Metric	A) 1BV PARAVIRT	B) 1BV SR-IOV	C) 3BV PARAVIRT	D) 3BV SR-IOV
READ BW (MiB/s)	770	714	1055	1025
READ IOPS (k)	98.6	91.4	135	131
WRITE BW (MiB/s)	501	464	675	656
WRITE IOPS (k)	53.9	49.9	73.5	71.4
Latency READ avg (µs)	1072.5	1164.0	779.4	803.1
Latency READ p99 (µs)	1926	2245	1532	2024
Latency READ p99.9(µs)	2671	2704	2376	6259
Latency WRITE avg (µs)	1201.4	1298.8	886.5	912.1
Latency WRITE p99 (µs)	3294	3458	2507	3097
Latency WRITE p99.9(µs)	5276	5735	4146	6456
CPU usr %	1.69	1.67	3.40	3.25
CPU sys %	8.14	8.10	17.93	17.24
Total IO R (GiB)	226	209	309	300
Total IO W (GiB)	147	136	198	192

Even in the worst configuration (Config D) in terms of p99.9 latency, the server maintains excellent average latencies for SQL Server, so normal load will be handled without issues.

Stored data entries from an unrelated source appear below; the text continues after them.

/-- A poisoned sample reads as zero (R32); a lane flags it when it reads it. -/
def State.sampleMeets (s : State) (i : SramItem) : State :=
  match i with
  | .delay n k => s.modLane n (fun l => { l with line := l.line.set k 0, bad := l.bad ++ [.delay k] })
  | .buffer n k => s.modLane n (fun l => { l with buf := l.buf.set k 0, bad := l.bad ++ [.buffer k] })
  | .ring p f c => (s.modSap p (fun x => { x with rx := x.rx.modify f (fun xs => xs.set c 0) })).ringBad (0x4C + 16 * p + c)
  | .sapTx p c k => s.modSap p (fun x => { x with tx := vmod x.tx c (fun q => q.set k 0) })
  | .usbOut j f c => (s.modOut j (fun o => { o with ready := o.ready.modify f (fun xs => xs.set c 0) })).ringBad (0x2C + 16 * j + c)
  | .usbIn j c k => s.modIn j (fun d => { d with fifo := vmod d.fifo c (fun q => q.set k 0) })
  | .spdRx f b =>
    (s.modRx (fun r => { r with rx := r.rx.modify f (fun x => if b then (x.1, 0) else (0, x.2)) })).ringBad (if b then 0x23 else 0x22)
  | .spdTx b k => s.modTx (fun t => if b then { t with txB := t.txB.set k 0 } else { t with txA := t.txA.set k 0 })
  | .mic m => (s.modMic m (fun k => { k with bad := true })).ringBad (0x12 + m)
  | _ => s

/-- The owner's reaction to a word that is poisoned (R32, R411). Of a word the Skimmer or a sweep poisons it is told; one that a copy
poisons it meets when it reads the word itself. -/
def State.ownerMeets (s : State) (a source : Nat) (i : SramItem) : State :=
  let b := a / 16384
  let told := decide (source ≠ 6)
  if 19 ≤ b ∧ b ≤ 21 then s.when (told && decide (s.get F.LST_MODEL_STATUS_STATE = 2)) (·.modelFault 1)
  else if !itemFits b i then s
  else match i with
    | .coef true n _ => s.when told (·.laneMeetsPoison n)
    | .xp true k => s.when told (·.xpPoison k)
    | .guard n => s.spkModelLost n
    | i => s.sampleMeets i

/-- The word's data is gone, and it is poison. -/
def State.sramPoison (s : State) (a : Nat) (i : Item) : State :=
  { s with sram := erase s.sram a, poison := (a, i) :: s.poison }

/-- A word becomes poison (R411). -/
def State.poisonWord (s : State) (a syn source : Nat) (i : SramItem) : State :=
  let s := ((s.setReg A.MEM_LAST_UNCORR 0).set F.MEM_LAST_UNCORR_VALID 1).set F.MEM_LAST_UNCORR_SOURCE source
  let s := (s.set F.MEM_LAST_UNCORR_SYNDROME syn).set F.MEM_LAST_UNCORR_ADDR a
  ((s.inc F.MEM_UNCORR_COUNT_UNCORRECTABLE).irq 0x04 3).sramPoison a (itemOf a i)

/-- One word read by the Skimmer or a sweep finds a syndrome (R408 to R411). -/
def State.eccVisit (s : State) (a syn source : Nat) (i : SramItem) : State :=
  if s.wordPoisoned a then s.inc F.MEM_UNCORR_COUNT_POISON_READS
  else match eccKind syn with
    | 0 => s
    | 1 => s.eccCorrect a syn source
    | _ => (s.poisonWord a syn source i).ownerMeets a source i

/-! ## The Skimmer (R416, R417) -/

/-- Does the memory island have a clock (R25, R416): the engine's, while its PLL runs, or the listening clock? -/
def State.memClocked (s : State) : Bool :=
  s.on F.CLK_FLL_STATUS_LOCKED || (decide (s.domState ≤ 1) && s.famUp (feFamily s.fe))

/-- Is a bank powered (R363)? -/
def State.bankOn (s : State) (k : Nat) : Bool :=
  decide (s.domState ≤ 1) || (decide (s.domState = 2) && decide (12 ≤ k) && decide (k ≤ 21) && s.lstEnabled)

/-- May the Skimmer visit a bank now? -/
def State.visitable (s : State) (k : Nat) : Bool :=
  s.on F.MEM_CTRL_SKIM_EN && s.bankOn k && s.memClocked && !s.frozen && !s.on F.MEM_WIPE_STATUS_ALL
    && decide (s.get F.MEM_WIPE_BANKS_BUSY / 2 ^ k % 2 = 0)

/-- An overall lap starts when none runs and a bank is visitable (R417). -/
def State.lapBegin (s : State) : State :=
  let vs := (List.range 32).filter s.visitable
  if s.on F.MEM_CTRL_SKIM_EN then s.when (!s.mem.lapOn && decide (vs ≠ [])) (·.modMem (fun m => { m with lapOn := true, lapLeft := vs }))
  else s.modMem (fun m => { m with lapOn := false, lapLeft := [] })

/-- The Skimmer reads the next word of a bank. -/
def State.skimVisit (s : State) (k syn : Nat) (i : SramItem) : State :=
  s.when (s.visitable k) (fun s =>
    let s := s.lapBegin
    let w := vget s.mem.pos k 0
    let s := s.modMem (fun m => { m with pos := vmod m.pos k (fun p => (p + 1) % 16384) })
    let s := s.when (decide (k = 0)) (·.set F.MEM_SKIM_POS_WORD ((w + 1) % 16384))
    s.eccVisit (sramAddr k w) (syn % 128) 0 i)

/-- A bank's lap ends after `ms` (R412, R417): its tracker entries age. -/
def State.bankLap (s : State) (k ms : Nat) : State :=
  s.when (s.visitable k) (fun s =>
    let s := (s.set (F.MEM_BANK_STATUS_LAP_MS k) (satTo 20 ms)).set (F.MEM_BANK_STATUS_LAP_VALID k) 1
    let thr := s.get F.MEM_ECC_CFG_REPEAT_THR
    let age (e : TrackEntry) : Option TrackEntry :=
      if e.addr / 16384 ≠ k then some e else if 3 ≤ e.laps ∧ e.count < thr then none else some { e with laps := min 3 (e.laps + 1) }
    let s := s.lapBegin.modMem (fun m => { m with
      track := m.track.map (fun e => e.bind age), lapLeft := m.lapLeft.filter (fun b => decide (b ≠ k)) })
    s.trackSync)

/-- The overall lap ends after `ms` (R417). -/
def State.overallLap (s : State) (ms : Nat) : State :=
  s.when (s.mem.lapOn && decide (s.mem.lapLeft = [])) (fun s =>
    ((s.set F.MEM_SKIM_LAP_MS (satTo 32 ms)).irq 0x04 10).modMem (fun m => { m with lapOn := false }) |>.lapBegin)

/-! ## Hard faults, remap and migration (R412 to R415) -/

/-- Is spare bank b (0 or 1) free: unused, not retired, not being filled? -/
def State.spareBankFree (s : State) (b : Nat) : Bool :=
  !s.on (if b = 0 then F.MEM_SPARE_STATUS_MBS0_USED else F.MEM_SPARE_STATUS_MBS1_USED) && !s.on (F.MEM_BANK_STATUS_RETIRED (32 + b))
    && !decide (s.mem.copy.any (fun c => c.1 && decide (c.2.2 = b)))

/-- The lowest free spare bank. -/
def State.spareBank (s : State) : Option Nat := [0, 1].find? s.spareBankFree

/-- Is a remap or migration of bank k posted or running? -/
def State.remapDue (s : State) (k : Nat) : Bool :=
  s.jobs.toList.any (fun j => j.live && decide (j.ending = 0) && (decide (j.type = 6) || decide (j.type = 7)) && decide (j.target = k))

/-- REMAP_PENDING of a bank (R425). -/
def State.remapSync (s : State) (k : Nat) : State := s.setB (F.MEM_BANK_STATUS_REMAP_PENDING k) (s.remapDue k)

/-- Post the job a hard word needs (R412, R415). -/
def State.hardJob (s : State) (k : Nat) : State :=
  let s := if s.get (F.MEM_BANK_STATUS_ROWS_USED k) < 8 then s.postJob 6 k true
    else match s.spareBank with
      | some b => s.postJob 7 k true b
      | none => s.fault 0x04 1
  s.remapSync k

/-- A tracked address has reached REPEAT_THR (R412): the lowest such entry is declared hard. -/
def State.hardFault (s : State) : State :=
  let thr := s.get F.MEM_ECC_CFG_REPEAT_THR
  match (List.range 32).find? (fun i => match vget s.mem.track i none with | some e => decide (thr ≤ e.count) | none => false) with
  | none => s
  | some i =>
    match vget s.mem.track i none with
    | none => s
    | some e =>
      let s := (s.modMem (fun m => { m with track := vmod m.track i (fun _ => none), hard := m.hard ++ [e.addr] })).trackSync
      ((s.inc F.MEM_CORR_COUNT_HARD).irq 0x04 4).hardJob (e.addr / 16384)

/-- The running copy in MEM_JOB. -/
def State.copySync (s : State) : State :=
  let s := s.setReg A.MEM_JOB 0
  match s.mem.copy with
  | none => s
  | some (mig, k, x) =>
    ((s.set F.MEM_JOB_KIND (if mig then 2 else 1)).set F.MEM_JOB_BANK k).set F.MEM_JOB_DEST (if mig then 32 + x else 0)

/-- A dispatched row remap begins (R413, R424): the oldest hard word of the bank names the row; with no spare row free it becomes
a migration. -/
def State.remapBegin (s : State) (k : Nat) : State :=
  match s.mem.hard.find? (fun a => decide (a / 16384 = k)) with
  | none => (s.finishJob 6 k 3).remapSync k
  | some a =>
    if s.get (F.MEM_BANK_STATUS_ROWS_USED k) < 8 then
      (s.modMem (fun m => { m with copy := some (false, k, a % 16384 / 128) })).copySync
    else (s.finishJob 6 k 3).hardJob k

Only the p99.9 peaks reach critical territory, which could cause brief slowdowns on very intensive queries or under maximum tempdb stress. Overall, the performance is solid and suitable for OLTP/OLAP production environments.

TABLE 2 – DELTA: SR-IOV vs PARAVIRTUALIZED (same number of block volumes)
Baseline = Paravirtualized
BW/IOPS: positive = better | Latency: positive = worse

Metric	1 BV SR-IOV vs 1 BV PARAVIRUALIZED	3 BV striped SR-IOV vs 3 BV striped PARAVIRUALIZED
READ BW	-7.3%	-2.8%
READ IOPS	-7.3%	-3.0%
WRITE BW	-7.4%	-2.8%
WRITE IOPS	-7.4%	-2.9%
Lat. READ avg	+8.5% (worse)	+3.0% (worse)
Lat. READ p99	+16.6% (worse)	+32.1% (worse)
Lat. READ p99.9	+1.2% (≈ same)	+163.4% (MUCH worse)
Lat. WRITE avg	+8.1% (worse)	+2.9% (worse)
Lat. WRITE p99	+5.0% (worse)	+23.5% (worse)
Lat. WRITE p99.9	+8.7% (worse)	+55.7% (worse)

Note: SR-IOV is ALWAYS worse than Paravirtualized across all tests.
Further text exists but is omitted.